A growing problem with lateness on the Regional Rail lines in the last year is driving SEPTA to make big changes to its schedule, agency officials said Wednesday.

Those changes will begin Sunday throughout SEPTA's Regional Rail network, but the biggest adjustments will be on the Warminster and West Trenton Lines. Those lines will now terminate at 30th Street Station instead of at Philadelphia International Airport. There also will be a new, shortened Airport Line.

West Trenton Line trains were on time 76 percent of the time in October, officials said. The same month, the Warminster Line trains were on time 84 percent of the time, and Airport Line trains were on time 83 percent of the time. The changes are designed to bring the on-time rate on those lines up to SEPTA's standard of 92 percent.

For passengers on the Warminster and West Trenton Lines, the biggest change will be the need to transfer to reach University City or the airport, officials said. During off-peak hours, those two lines will no longer stop at Elkins Park, Melrose Park, and Wayne Junction.

Meanwhile, the Airport Line will run only from Temple University to the airport during peak hours, and from Jenkintown to the airport during off-peak hours. The net result of the alterations should keep the same number of trains, and in some cases more, serving all stations.

"These are three lines that should see an incredible on-time improvement," said Ronald Hopkins, SEPTA's chief operations officer.

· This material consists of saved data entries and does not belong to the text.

-- ==== Sys2Proof/Syntax.lean ====
section
/-! DEFINITION. The operations of the FSK discriminator, one constructor per row of `spec/opcode_table.json`:
the input events (format IN), the end of the stimulus, the micro-operations (format UOP), the button codes
(format NIB), the Packet Frame (format FRAME), the output events (format OUT) and the identifier bit map
(format PERM). Rule R6 says how these play the part of instructions. -/

namespace Sys2Proof

/-- A Choice: the closed enumeration of rule R215 with the explicit sixth value of rule R216. -/
inductive Choice where
  | A
  | B
  | C
  | D
  | E
  | unrecognized
deriving DecidableEq, Repr

/-- The cause of a framing failure, `out_cause` (rules R85, R245). -/
inductive Cause where
  /-- bit index overflow, code 0 (rule R246) -/
  | overflow
  /-- burst ends early, code 1 (rule R247) -/
  | powerDrop
deriving DecidableEq, Repr

/-- The operand of `SMP`: the two data wires (rule R110), or the test point of rule R100 that stands in for `DEMOD`
(`D d` is `inject (some d)`, `DX` is `inject none`). -/
inductive SmpOperand where
  /-- `S i q`: the data wires -/
  | wires (x : Sample)
  /-- `D d` and `DX`: a discriminator pair in place of `DEMOD` -/
  | inject (disc : Option NUM)
deriving DecidableEq, Repr

/-- The operations. Operands are the transients a rule names (`s`, `t`, `d`, `level`, `k`, `b`); a register
operand (`PREV`, `DMIN`, `THRESH`, ...) is read from the state. -/
inductive Instr where
  /-- `RST` (rule R225) -/
  | rst
  /-- `CANCEL` (rule R226) -/
  | cancel
  /-- `SMP(s)` (rule R110) -/
  | smp (x : SmpOperand)
  /-- `IDLE` (rule R227) -/
  | idle
  /-- `EOS` (rule R231) -/
  | eos
  /-- `SCAN` of the sample `s` (rules R111, R112) -/
  | scan (x : Sample)
  /-- `SQL(s)` at time `t` (rules R125, R127) -/
  | sql (x : Sample) (t : Nat)
  /-- `DEMOD(s, PREV)` (rule R135) -/
  | demod (x : Sample)
  /-- `SYNCACC(dv, d, DMIN, DMAX)`; the pair `(dv, d)` as an option (rule R150) -/
  | syncacc (disc : Option NUM)
  /-- `THR(lo, hi)` (rule R152) -/
  | thr (lo hi : NUM)
  /-- `ENTERDATA(t)` (rule R153) -/
  | enterdata (t : Nat)
  /-- `SLICE(d, THRESH)` (rule R154) -/
  | slice (d : NUM)
  /-- `RUN(t, level)` (rules R156 to R160) -/
  | run (t : Nat) (level : Bool)
  /-- `PLACE(k, b)` (rules R180, R181) -/
  | place (k : Nat) (b : Bool)
  /-- `CHK()` (rule R190) -/
  | chk
  /-- `DESCR()` (rule R200) -/
  | descr
  /-- `CHOICE()` (rule R215) -/
  | choice
  /-- `REPORT` of an identifier, a choice and a raw nibble (rule R229) -/
  | report (id : Ident) (c : Choice) (nib : Nibble)
  /-- `DISCARD` (rule R230) -/
  | discard
  /-- button code `0x1` (rule R91) -/
  | nibA
  /-- button code `0x5` (rule R91) -/
  | nibB
  /-- button code `0xD` (rule R91) -/
  | nibC
  /-- button code `0xE` (rule R91) -/
  | nibD
  /-- button code `0xA` (rule R91) -/
  | nibE
  /-- one of the eleven unmapped codes (rule R92) -/
  | nibUnrecognized (n : Nibble)
  /-- the Packet Frame by its fields: address, `in0`, `in1`, `in2`, high nibble of `in3`, `nib`, `csum` (rule R87) -/
  | frame (addr : BitVec 24) (in0 in1 in2 : Byte) (in3hi nib : Nibble) (csum : Byte)
  /-- output event `NONE` (rule R85) -/
  | outNone
  /-- output event `REPORT` (rules R85, R86) -/
  | outReport (id : Ident) (c : Choice) (nib : Nibble)
  /-- output event `FRAMING_FAIL` (rules R85, R246, R247) -/
  | outFramingFail (cause : Cause)
  /-- output event `CHECKSUM_FAIL` (rules R85, R248) -/
  | outChecksumFail
  /-- the identifier bit map on `in0 in1 in2 in3` (rule R89) -/
  | perm (in0 in1 in2 in3 : Byte)
deriving DecidableEq, Repr

/-- The names of the fourteen micro-operations of rule R97, the rows of format UOP. -/
inductive Uop where
  | scan
  | sql
  | demod
  | syncacc
  | thr
  | enterdata
  | slice
  | run
  | place
  | chk
  | descr
  | choice
  | report
  | discard
deriving DecidableEq, Repr

/-- The micro-operation a term is an invocation of, if it is one. -/
def Instr.uop : Instr → Option Uop
  | .scan _ => some .scan
  | .sql _ _ => some .sql
  | .demod _ => some .demod
  | .syncacc _ => some .syncacc
  | .thr _ _ => some .thr
  | .enterdata _ => some .enterdata
  | .slice _ => some .slice
  | .run _ _ => some .run
  | .place _ _ => some .place
  | .chk => some .chk
  | .descr => some .descr
  | .choice => some .choice
  | .report _ _ _ => some .report
  | .discard => some .discard
  | .rst | .cancel | .smp _ | .idle | .eos | .nibA | .nibB | .nibC | .nibD | .nibE | .nibUnrecognized _
  | .frame _ _ _ _ _ _ _ | .outNone | .outReport _ _ _ | .outFramingFail _ | .outChecksumFail | .perm _ _ _ _ => none

/-- One line of a stimulus. The hardware's own are `port` (the five input wires, rule R82) and the end `eos`;
`inject` is the test point of rule R100. The last four present a word of a format other than IN by itself: they are
the model's own access to those formats (log entry 5), never part of a stimulus of the hardware. -/
inductive Line where
  /-- control word and data wires (rule R82) -/
  | port (c : ControlWord) (x : Sample)
  /-- `D d` or `DX` (rule R100) -/
  | inject (disc : Option NUM)
  /-- `EOS` (rule R231) -/
  | eos
  /-- a word of format NIB -/
  | nib (w : Nibble)
  /-- a word of format FRAME, frame bit index 0 leftmost (rule R87) -/
  | frame (w : BitVec 64)
  /-- a word of format OUT, `out_kind` leftmost (rule R85) -/
  | out (w : BitVec 42)
  /-- a word of format PERM, bit 7 of `in0` leftmost (rule R89) -/
  | perm (w : BitVec 32)
deriving DecidableEq, Repr

end Sys2Proof
end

Delays have numerous causes, but among them are two bottlenecks. Three lines use a route between Jenkintown and Wayne Junction that have only one track in each direction. Another bottleneck is near North Broad, where six lines use two tracks in each direction.

In addition, higher ridership creates delays. On average, 8,434 people use the Warminster Line and 12,711 use the West Trenton Line on a weekday. The ridership numbers mean a train's dwelling time - that is, time spent at a station - is growing. More passengers need more time to board.

SEPTA officials believe shortening routes and running express trains will resolve delays.

Implementing the new schedule has been laborious, Hopkins said, noting that it took months of analysis and computer modeling. And the process has not been without problems. A set of printed schedules distributed earlier this week had minor errors. They will have to be reprinted at a cost of $15,000 to $20,000, officials said.

SEPTA's website, www.septa.org, has new schedule details.